### Requirement
Transcribe the data below verbatim from the line with "responsiveMoves (.device ack d) (readRegSteps (.lit 0x01#8)" to the line with "have hready := (h.afterLoad". Include both of those lines.

(Saved data entries)

※ ※ ※

/-- The state after a read of the seconds, the minutes and the hours (41_rtcdevice.md R144). -/
def afterReadTime (s : State) : State :=
  { s with
    rx := rtcRead s 0x02#8, tsec := rtcRead s 0x00#8, tmin := rtcRead s 0x01#8, thrs := rtcRead s 0x02#8,
    trace := s.trace ++ readTimeEvents s.par (rtcRead s 0x00#8) (rtcRead s 0x01#8) (rtcRead s 0x02#8),
    phase := .idle, opDone := false, rtcPtr := 0x02#8, rtcSel := .none }

theorem afterLoad_three (s : State) :
    afterLoad .thrs Config.regHrs (afterLoad .tmin Config.regMin (afterLoad .tsec Config.regSec s)) = afterReadTime s := by
  simp only [afterReadTime, readTimeEvents, ← List.append_assoc]
  rfl

theorem carries_readTime (s : State) (ack : Bit) (d : Byte) (h : DeviceReady s) :
    Carries (responsiveMoves (.device ack d) readTimeSteps) readTimeSteps s (afterReadTime s) := by
  have hsec := carries_load .tsec Config.regSec s ack d h
  have hmin := carries_load .tmin Config.regMin _ ack d (h.afterLoad .tsec Config.regSec)
  have hhrs := carries_load .thrs Config.regHrs _ ack d ((h.afterLoad .tsec Config.regSec).afterLoad .tmin Config.regMin)
  rw [readTimeSteps, responsiveMoves_append, responsiveMoves_append, ← afterLoad_three]
  exact (hsec.append hmin).append hhrs

/-- Settles O41: three register reads, each with its copy. -/
theorem rdtimeCompletes : Obligations.RdtimeCompletes := by
  refine ⟨by decide, fun s ack d hb hr hwf => ?_⟩
  have hready : DeviceReady s := ⟨hb, hr, s.par.wf_sla hwf⟩
  exact (carries_readTime s ack d hready).enter hready.start_ok

/-- A read makes RX, and with it the time register, the byte the device holds when the transaction comes. -/
theorem afterLoad_reads (a : Byte) (s : State) :
    (afterLoad .tsec a s).tsec = rtcRead s a ∧ (afterLoad .tmin a s).tmin = rtcRead s a ∧
    (afterLoad .tmin a s).tsec = s.tsec ∧ (afterLoad .thrs a s).thrs = rtcRead s a ∧
    (afterLoad .thrs a s).tsec = s.tsec ∧ (afterLoad .thrs a s).tmin = s.tmin :=
  ⟨rfl, rfl, rfl, rfl, rfl, rfl⟩

/-- A read leaves the device's registers as they are. -/
@[simp] theorem rtcRead_afterLoad (r : TimeReg) (a x : Byte) (s : State) : rtcRead (afterLoad r a s) x = rtcRead s x := by
  cases r <;> rfl

/-- So the device's tick after a read makes of them what it would have made before. -/
@[simp] theorem rtcRead_rtcTick_afterLoad (r : TimeReg) (a x : Byte) (s : State) :
    rtcRead (rtcTick (afterLoad r a s)) x = rtcRead (rtcTick s) x := by
  have hmem : (afterLoad r a s).rtcMem = s.rtcMem := by simp [afterLoad, afterRead]
  rw [rtcRead, rtcTick_rtcMem_congr s _ hmem, rtcRead]

/-- The torn read with the device's tick after the first register. -/
theorem torn_after_seconds (s : State) (ack : Bit) (d : Byte) (h : DeviceReady s) :
    Carries (responsiveMoves (.device ack d) (readRegSteps (.lit 0x00#8) ++ [MicroStep.act (.loadTime .tsec)]) ++ [Move.rtcTick] ++
        responsiveMoves (.device ack d) (readRegSteps (.lit 0x01#8) ++ [MicroStep.act (.loadTime .tmin)] ++
          readRegSteps (.lit 0x02#8) ++ [MicroStep.act (.loadTime .thrs)])) readTimeSteps s
      (afterLoad .thrs 0x02#8 (afterLoad .tmin 0x01#8 (rtcTick (afterLoad .tsec 0x00#8 s)))) := by
  have hsec := carries_load .tsec 0x00#8 s ack d h
  have htick := carries_rtcTick (afterLoad .tsec 0x00#8 s)
  have hready := (h.afterLoad .tsec 0x00#8).rtcTick
  have hmin := carries_load .tmin 0x01#8 _ ack d hready
  have hhrs := carries_load .thrs 0x02#8 _ ack d (hready.afterLoad .tmin 0x01#8)
  have hrest := hmin.append hhrs
  rw [← responsiveMoves_append, ← List.append_assoc] at hrest
  simpa only [readTimeSteps, Config.regSec, Config.regMin, Config.regHrs, List.append_assoc, List.nil_append] using
    (hsec.append htick).append hrest

/-- The torn read with the device's tick after the second register. -/
theorem torn_after_minutes (s : State) (ack : Bit) (d : Byte) (h : DeviceReady s) :
    Carries (responsiveMoves (.device ack d) (readRegSteps (.lit 0x00#8) ++ [MicroStep.act (.loadTime .tsec)] ++
          readRegSteps (.lit 0x01#8) ++ [MicroStep.act (.loadTime .tmin)]) ++ [Move.rtcTick] ++
        responsiveMoves (.device ack d) (readRegSteps (.lit 0x02#8) ++ [MicroStep.act (.loadTime .thrs)])) readTimeSteps s
      (afterLoad .thrs 0x02#8 (rtcTick (afterLoad .tmin 0x01#8 (afterLoad .tsec 0x00#8 s)))) := by
  have hsec := carries_load .tsec 0x00#8 s ack d h
  have hmin := carries_load .tmin 0x01#8 _ ack d (h.afterLoad .tsec 0x00#8)
  have htick := carries_rtcTick (afterLoad .tmin 0x01#8 (afterLoad .tsec 0x00#8 s))
  have hhrs := carries_load .thrs 0x02#8 _ ack d ((h.afterLoad .tsec 0x00#8).afterLoad .tmin 0x01#8).rtcTick
  have hfirst := hsec.append hmin
  rw [← responsiveMoves_append, ← List.append_assoc] at hfirst
  simpa only [readTimeSteps, Config.regSec, Config.regMin, Config.regHrs, List.append_assoc, List.nil_append] using
    (hfirst.append htick).append hhrs

/-- Settles O42: each register is read as it is when its own transaction comes. -/
theorem rdtimeCanBeTorn : Obligations.RdtimeCanBeTorn := by
  intro s ack d hb hr hwf
  have hready : DeviceReady s := ⟨hb, hr, s.par.wf_sla hwf⟩
  constructor
  · obtain ⟨t, ht, hrun⟩ := (torn_after_seconds s ack d hready).enter hready.start_ok
    exact ⟨t, _, ht, hrun, by simp [afterLoad_reads], by simp [afterLoad_reads], by simp [afterLoad_reads], by simp⟩
  · obtain ⟨t, ht, hrun⟩ := (torn_after_minutes s ack d hready).enter hready.start_ok
    exact ⟨t, _, ht, hrun, by simp [afterLoad_reads], by simp [afterLoad_reads], by simp [afterLoad_reads], by simp⟩

/-- The state after a write of the seconds, the minutes and the hours (41_rtcdevice.md R146). -/
def afterWriteTime (hours minutes seconds : Byte) (s : State) : State :=
  { rtcSetTime hours minutes seconds s with
    trace := s.trace ++ writeTimeEvents s.par hours minutes seconds, phase := .idle, opDone := false, rtcPtr := 0x02#8,
    rtcSel := .none }

theorem afterWrite_three (h m sec : Byte) (s : State) :
    afterWrite Config.regHrs (dec2bcd h) (afterWrite Config.regMin (dec2bcd m) (afterWrite Config.regSec (dec2bcd sec) s)) =
      afterWriteTime h m sec s := by
  simp only [afterWriteTime, writeTimeEvents, ← List.append_assoc]
  rfl

theorem DeviceReady.afterWrite {s : State} (h : DeviceReady s) (a b : Byte) : DeviceReady (afterWrite a b s) := h

/-- `x`, `y`, `z` are the numbers the operands stand for, which may be working registers. -/
theorem carries_writeTime (hours minutes seconds : NumArg) (x y z : Byte) (s : State) (ack : Bit) (d : Byte)
    (h : DeviceReady s) (hx : ∀ t : State, t.wh = s.wh → t.wm = s.wm → numArg hours t = x)
    (hy : ∀ t : State, t.wh = s.wh → t.wm = s.wm → numArg minutes t = y)
    (hz : ∀ t : State, t.wh = s.wh → t.wm = s.wm → numArg seconds t = z) :
    Carries (responsiveMoves (.device ack d) (writeTimeSteps hours minutes seconds))
      (writeTimeSteps hours minutes seconds) s (afterWriteTime x y z s) := by
  have hsec := carries_writeReg (.lit Config.regSec) (.bcd seconds) _ (dec2bcd z) s ack d h (fun _ _ _ => rfl)
    fun t h1 h2 => congrArg dec2bcd (hz t h1 h2)
  have hmin := carries_writeReg (.lit Config.regMin) (.bcd minutes) _ (dec2bcd y) _ ack d
    (h.afterWrite Config.regSec (dec2bcd z)) (fun _ _ _ => rfl) fun t h1 h2 => congrArg dec2bcd (hy t h1 h2)
  have hhrs := carries_writeReg (.lit Config.regHrs) (.bcd hours) _ (dec2bcd x) _ ack d
    ((h.afterWrite Config.regSec (dec2bcd z)).afterWrite Config.regMin (dec2bcd y)) (fun _ _ _ => rfl)
    fun t h1 h2 => congrArg dec2bcd (hx t h1 h2)
  rw [writeTimeSteps, responsiveMoves_append, responsiveMoves_append, ← afterWrite_three]
  exact (hsec.append hmin).append hhrs

/-- Reading the device's registers after its time was written. -/
theorem rtcRead_afterWriteTime (h m sec x : Byte) (s : State) (hs : s.rtcMem.wf = true) :
    rtcRead (afterWriteTime h m sec s) x =
      if x = 0x02#8 then dec2bcd h else if x = 0x01#8 then dec2bcd m else if x = 0x00#8 then dec2bcd sec
      else rtcRead s x :=
  rtcRead_rtcSetTime h m sec x s hs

※ ※ ※

### Solution to this task
        responsiveMoves (.device ack d) (readRegSteps (.lit 0x01#8) ++ [MicroStep.act (.loadTime .tmin)] ++
          readRegSteps (.lit 0x02#8) ++ [MicroStep.act (.loadTime .thrs)])) readTimeSteps s
      (afterLoad .thrs 0x02#8 (afterLoad .tmin 0x01#8 (rtcTick (afterLoad .tsec 0x00#8 s)))) := by
  have hsec := carries_load .tsec 0x00#8 s ack d h
  have htick := carries_rtcTick (afterLoad .tsec 0x00#8 s)
  have hready := (h.afterLoad .tsec 0x00#8).rtcTick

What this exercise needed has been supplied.